Department of Pediatrics, Kaohsiung Chang Gung Memorial Hospital, Chang Gung University College of Medicine, Kaohsiung, Taiwan.
Pediatr Pulmonol. 2020 Sep;55(9):2457-2462. doi: 10.1002/ppul.24947. Epub 2020 Jul 15.

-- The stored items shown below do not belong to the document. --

/-- A line reaches this package as a member: it passes the capsule's own extent table and is written, or is reported and writes nothing (R138, R139,
R146); on a failed CXL set it ends in MEMERR (R230). -/
def State.acceptLine (s : State) (cap core : Nat) (dest : Word) (line : List Byte) (code origin : Word) (number : Nat) : State :=
  let record := fun (cause : Nat) =>
    s.recordOf cap 1 cause code dest (extentIndex (s.cap cap) cause dest) origin (BitVec.ofNat 64 (7 * 2 ^ 60 + number))
  match s.reach core dest 256 { accStore with need := rightW + rightM } with
  | .ok (.here k e) =>
    if s.writeFails (.here k e) then s.failCapsule cap (record causeMemerr) else (s.setByteList k line).touched k 256
  | .ok (.peer _ _) => s
  | .error cause => s.report cap (record cause)

/-- MCST_LINE (R146): A multicast line is written at a member package and acknowledged. A line for a peer leaves to it (DESIGN CHOICE log 8); what
a peer sends here is a peer's turn. -/
def execMcstLine (n : Nat) (s : State) : Result :=
  match s.mcsts[n]? with
  | none => .next s
  | some m =>
    if m.acked || s.lineBehind m then .next s
    else
      let s := { s with mcsts := s.mcsts.set n { m with acked := true } }
      let core := coreOf m.thread
      if m.package ≠ coordField (s.core core).coord 23 12 then
        .next (s.toPod ((s.cap m.capsule).podOf m.package) 3 (toBytes 8 m.destination.toNat ++ m.line))
      else .next (s.acceptLine m.capsule core m.destination m.line m.code (s.originOf m.thread) m.number)

/-- An engine token or number that an operation returns to its register: it arrives as a late result (R39, R266). -/
def State.sendToken (s : State) (firing thread reg request number : Nat) : State :=
  let r : LoadReply := ⟨firing, coreOf thread, request, .g reg, lateG (BitVec.ofNat 64 number), true⟩
  { s with loads := s.loads ++ [r] }

/-- MCST_ACKNOWLEDGEMENT (R146): The last member acknowledgement completes an mcst's number. -/
def execMcstAcknowledgement (n : Nat) (s : State) : Result :=
  match s.mcsts[n]? with
  | none => .next s
  | some m =>
    let mine := fun (q : Mcst) => decide (q.thread = m.thread ∧ q.request = m.request)
    if s.mcsts.any fun q => mine q && !q.acked then .next s
    else
      let s := { s with mcsts := s.mcsts.filter fun q => !mine q }
      let s := (s.completeNumber (coreOf m.thread) 7 m.number).subCount m.capsule 1
      .next (s.sendToken m.firing m.thread m.reg m.request m.number)

/-! ### Between packages -/

/-- The origin word of the REPLY with which a peer package answers a message (R46): H of the home of an operation's target (R23), S of the target of
a delegated routine (R145), or H of the target of a TASK (DESIGN CHOICE log 102). -/
def State.peerOrigin (s : State) (package : Nat) (m : Msg) : Word :=
  let a := if m.kind = 0 then m.located else BitVec.ofNat 64 (m.wrote.toNat / 2 ^ 35 * 2 ^ 35)
  let thread := if m.kind = 2 then 3 else 2
  match s.resolve m.sender a 1 with
  | none => BitVec.ofNat 64 (package * 2 ^ 12 + thread * 2 ^ 24)
  | some x =>
    let c := s.cap m.capsule
    let bank := x.offset / 8 % 8
    let cols := c.colsIn (s.packageOf c) package x.die
    let i := x.offset / 2 ^ 12 % (c.image.rows * cols)
    let y : Mesh :=
      if x.unit = 2 then { x with col := i % cols, row := i / cols, core := bank }
      else if x.unit = 0 ∨ x.unit = 4 then x
      else { x with core := bank }
    BitVec.ofNat 64 (package * 2 ^ 12 + y.die * 2 ^ 10 + y.col * 2 ^ 6 + y.row * 2 ^ 3 + y.core + thread * 2 ^ 24)

/-- CROSS_PACKAGE_ACKNOWLEDGEMENT (R131): A receiving package's acknowledgement removes the sender's unit for a cross-package message;
a request's REPLY comes back with a value from the peer, which is free (DESIGN CHOICE log 8). -/
def execCrossPackageAcknowledgement (capsule package : Nat) (s : State) : Result :=
  match s.net.find? fun m => decide (m.capsule = capsule ∧ m.target = coreCount + package ∧ m.kind ≠ 4) && !m.held with
  | none => .next s
  | some m =>
    let s := { s with net := s.net.erase m }
    if m.request = 0 then .next (s.endMessage m)
    else
      let v := BitVec.ofNat 64 (ofBytes ((List.range 8).map fun i => Config.peerByte s.steps (m.written.toNat + i)))
      let v := if m.kind = 1 then v &&& 1 else v
      .next (s.send (replyMsg m.capsule m.sender (s.peerOrigin package m) m.reply m.firing m.request v))

end Sys2Proof.Machine
end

Serum C-reactive protein (CRP) is a sensitive biomarker for inflammation and is broadly used to clinically diagnose infectious diseases, including pneumonia. However, blood sampling is fraught with technical difficulties in children. The salivary analysis may be a potential diagnostic tool, as it is noninvasive, patient-friendly, and easy to perform in children. This study aimed to evaluate the use of salivary CRP as a biomarker for children with pneumonia.
A prospective study was conducted in patients aged 2 to 17 years, admitted to the hospital with pneumonia. Saliva and serum samples for CRP and chemokine determination were collected at the initial admission and during a follow-up from pediatric patients with pneumonia. Salivary samples were also collected from healthy subjects used as controls.

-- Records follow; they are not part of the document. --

/-! ### Moving rows -/

/-- The bytes that a move has just written and that R4 leaves open: one that any source row of it covers, moved or not (R262, R264), and in a
raw move one that is written twice (R245). -/
def openOf (raw : Bool) (covered before written : List Nat) : List Nat :=
  written.filter fun k => covered.contains k || (raw && decide (1 < (before ++ written).count k))

/-- The bytes that the source rows of a move cover, of n bytes each. -/
def State.covered (s : State) (core n : Nat) (rows : List (Word × Word)) : List Nat :=
  rows.flatMap fun r => (List.range n).filterMap fun i => s.keyAt (s.cap (s.capOf core)) core (r.1 + BitVec.ofNat 64 i)

/-- Convert the bytes of a row of n elements (R78 to R82). -/
def convertRow (sf df n : Nat) (l : List Byte) : List Byte := encodeRow df (decodeRow sf n l)

/-- The bytes of a source row: n of them, or those of n elements. -/
def sourceBytes (sf df n : Nat) : Nat := if rawCopy sf df then n else rowBytes sf n

/-- Move one row, of n bytes or of n elements: its source is checked and read, then its destination checked and written. The keys of the bytes
written are named. -/
def State.moveRow (s : State) (core : Nat) (allows : Mesh → Bool) (sf df n : Nat) (src dst : Word) :
    Except (Nat × Word) (State × List Nat) :=
  match s.readRange core accLoad allows (sourceBytes sf df n) src with
  | .error e => .error e
  | .ok l =>
    let out := if rawCopy sf df then l.map Prod.snd else convertRow sf df n (l.map Prod.snd)
    match s.placeRange core accStore allows out.length dst with
    | .error e => .error e
    | .ok q => .ok (s.writeRow q out, q.filterMap Place.key?)

/-- Move rows in turn up to the first that fails; rows that moved stay moved (R263, R264). Each row is read whole before it is written (DESIGN
CHOICE log 82). -/
def State.moveRows (s : State) (core : Nat) (allows : Mesh → Bool) (sf df n : Nat) :
    List (Word × Word) → List Nat → State × List Nat × Option (Nat × Word)
  | [], done => (s, done, none)
  | (src, dst) :: r, done =>
    match s.moveRow core allows sf df n src dst with
    | .error e => (s, done, some e)
    | .ok (s, m) => State.moveRows s core allows sf df n r (done ++ m)

/-- A signed 32-bit stride times a count. -/
def strideBy (w : Word) (hi lo i : Nat) : Word := BitVec.ofInt 64 ((BitVec.ofNat 32 (bits w.toNat hi lo)).toInt * i)

/-- The rows of a copy (R245, R262). -/
def Shadow.rows (x : Shadow) : List (Word × Word) :=
  (List.range x.n2).flatMap fun i2 => (List.range x.n1).map fun i1 =>
    (x.src + strideBy x.sstr 63 32 i2 + strideBy x.sstr 31 0 i1, x.dst + strideBy x.dstr 63 32 i2 + strideBy x.dstr 31 0 i1)

/-- Whether a copy may run now: among the first four that have not moved, and behind no copy of its thread and channel (R261). -/
def Cluster.copyReady (k : Cluster) (n : Nat) (x : CopyOp) : Bool :=
  let ahead := (k.copies.take n).filter fun y => !y.moved
  !x.moved && decide (ahead.length < 4) && !(ahead.any fun y => decide (y.thread = x.thread ∧ y.chan = x.chan))

/-- Rows of a move run in turn (moveRows), those of all its rows that come next; then the bytes just written that R4 leaves open take free values.
That goes for a move that ends in a fault as for one that completes (DEDUCED log 82). -/
def State.moveNext (s : State) (core : Nat) (allows : Mesh → Bool) (sf df n : Nat) (all next : List (Word × Word)) (done : List Nat) :
    State × List Nat × Option (Nat × Word) :=
  let r := s.moveRows core allows sf df n next done
  let covered := s.covered core (sourceBytes sf df n) all
  (r.1.openBytes (openOf (rawCopy sf df) covered done (r.2.1.drop done.length)), r.2)

/-- A copy's next rows move, at most so many of them (R262, R263). -/
def State.copyRows (s : State) (limit cluster n : Nat) : State :=
  let k := s.cluster cluster
  match k.copies[n]? with
  | none => s
  | some x =>
    let core := coreOf x.thread
    let cap := s.capOf core
    if !k.copyReady n x || !(s.cap cap).runs then s
    else
      let rows := (x.shadow.rows.drop x.next).take limit
      let r := s.moveNext core copyAllows x.sfmt x.dfmt x.shadow.n0 x.shadow.rows rows x.done
      let s := r.1
      match r.2.2 with
      | none =>
        let next := x.next + rows.length
        let y := { x with next, done := r.2.1, moved := decide (x.shadow.rows.length ≤ next) }
        s.setCluster cluster { s.cluster cluster with copies := k.copies.set n y }
      | some (cause, a) =>
        let s := s.setCluster cluster { s.cluster cluster with copies := k.copies.eraseIdx n }
        s.failCapsule cap (s.engineRecord cap x.thread cause x.code a x.chan x.number)

/-- COPY (R262): The copy engine starts an accepted copy and moves or converts its rows, or what is left of them. -/
def execCopy (cluster n : Nat) (s : State) : Result :=
  .next (s.copyRows (((s.cluster cluster).copies[n]?.map fun x => x.shadow.rows.length).getD 0) cluster n)

/-- COPY_COMPLETION (R266): A copy completes, its number and token are written and TLW advances. -/
def execCopyCompletion (cluster n : Nat) (s : State) : Result :=
  let k := s.cluster cluster
  match k.copies[n]? with
  | none => .next s
  | some x =>
    let core := coreOf x.thread
    if !x.moved || ((k.copies.take n).any fun y => decide (y.thread = x.thread ∧ y.chan = x.chan)) then .next s
    else
      let s := s.setCluster cluster { k with copies := k.copies.eraseIdx n }
      .next (((s.completeNumber core x.chan x.number).subCount (s.capOf core) 1).sendToken x.firing x.thread x.reg x.request x.number)

/-! ### Block transfers -/

/-- Whether a descriptor keeps its table (R264). -/
def descriptorOk (b : List Byte) : Bool :=
  let n := fieldB b 16 8
  decide (fieldB b 0 8 % 64 = 0 ∧ fieldB b 8 8 % 64 = 0 ∧ 64 ≤ n ∧ n ≤ 2 ^ 30 ∧ n % 64 = 0 ∧ fieldB b 24 8 = 0)

/-- The block-transfer engine of a cluster: one for each physical row of a die (R265). -/
def engineOf (cl : Nat) : Nat := dieOf cl * 8 + cl % 96 / 12

/-- A transfer leaves for its engine (R264). -/
def State.sendTransfer (s : State) (d la : Nat) (b : List Byte) : State :=
  let s := (s.takeNumbers 6 1).addCount s.myCap 1
  let x : Transfer :=
    { src := dwordB b 0, dst := dwordB b 8, length := fieldB b 16 8, capsule := s.myCap, thread := s.who, reg := d,
      firing := s.me.firing, request := s.nextId, number := s.myCore.lastIssued 6, code := s.me.pc, engine := engineOf s.myCluster,
      stage := 0, ticket := 0, hint := 0, next := 0, done := [] }
  { s with transfers := s.transfers ++ [x] }.finishRequest (.g d) la

/-- btx (R264): Reads a block-transfer descriptor and sends the transfer to its row's block-transfer engine. -/
def execBtx (d a : G) (la : La) (s : State) : Result :=
  let word := encM 0x42 0 la d a 0
  s.issueRelease ((useG word [d, a]).bar.ill (decide (s.role = 2))) fun s =>
    let x := s.rg a
    let core := coreOf s.who
    if x.toNat % 8 ≠ 0 then s.takeTrap causeAlign x
    else
      match s.readRange core accLoad (fun m => unitAllows m accLoad) 32 x with
      | .error e => s.takeTrap e.1 e.2
      | .ok l =>
        if !descriptorOk (l.map Prod.snd) then s.takeTrap causeIllegal (BitVec.ofNat 64 word)
        else if 8 ≤ (s.transfers.filter fun t => decide (coreOf t.thread = core)).length then .next (s.hold .transferRoom)
        else .next (s.sendTransfer d la (l.map Prod.snd))

/-- Free entries of an engine (R265). -/
def State.freeEntries (s : State) (engine : Nat) : Nat :=
  16 - (s.transfers.filter fun t => decide (t.engine = engine ∧ t.stage = 2)).length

A total of 60 healthy children and 106 pediatric patients with pneumonia were enrolled in this study. The salivary CRP level was much higher in pediatric patients with pneumonia than in healthy children (48.77 ± 5.52 ng/mL vs 14.78 ± 3.92 ng/mL; P < .001). Salivary CRP level was highly correlated with serum CRP level in pediatric patients with pneumonia (r = .679; P < .001). Salivary CRP level (≥40.307 ng/mL) can be used to predict high serum CRP levels (≥80 mg/L) with an area under the curve of 0.810 (95% confidence interval, 0.740-0.881). As pneumonia improved, both salivary and serum CRP levels decreased during follow-up.
Salivary CRP could be an alternative biomarker for serum CRP in pediatric patients with pneumonia. This is especially beneficial for pediatric patients, as saliva collection is simple, noninvasive, and patient-friendly.
血清 C 反应蛋白(CRP)是炎症的敏感生物标志物,广泛用于临床诊断包括肺炎在内的传染病。然而,血液采样在儿童中存在技术困难。唾液分析可能是一种潜在的诊断工具,因为它是非侵入性的、患者友好的,并且易于在儿童中进行。本研究旨在评估唾液 CRP 作为肺炎患儿的生物标志物的用途。
对因肺炎入院的 2 至 17 岁的患者进行前瞻性研究。在肺炎患儿的初始入院和随访期间采集唾液和血清样本以测定 CRP 和趋化因子。还收集了健康受试者的唾液样本作为对照。
本研究共纳入 60 名健康儿童和 106 名肺炎患儿。肺炎患儿的唾液 CRP 水平明显高于健康儿童(48.77±5.52ng/mL vs 14.78±3.92ng/mL;P<0.001)。肺炎患儿的唾液 CRP 水平与血清 CRP 水平高度相关(r=0.679;P<0.001)。唾液 CRP 水平(≥40.307ng/mL)可用于预测血清 CRP 水平(≥80mg/L)较高,曲线下面积为 0.810(95%置信区间,0.740-0.881)。随着肺炎的改善,在随访期间,唾液和血清 CRP 水平均降低。
唾液 CRP 可作为肺炎患儿血清 CRP 的替代生物标志物。这对于儿科患者特别有益,因为唾液采集简单、非侵入性且患者友好。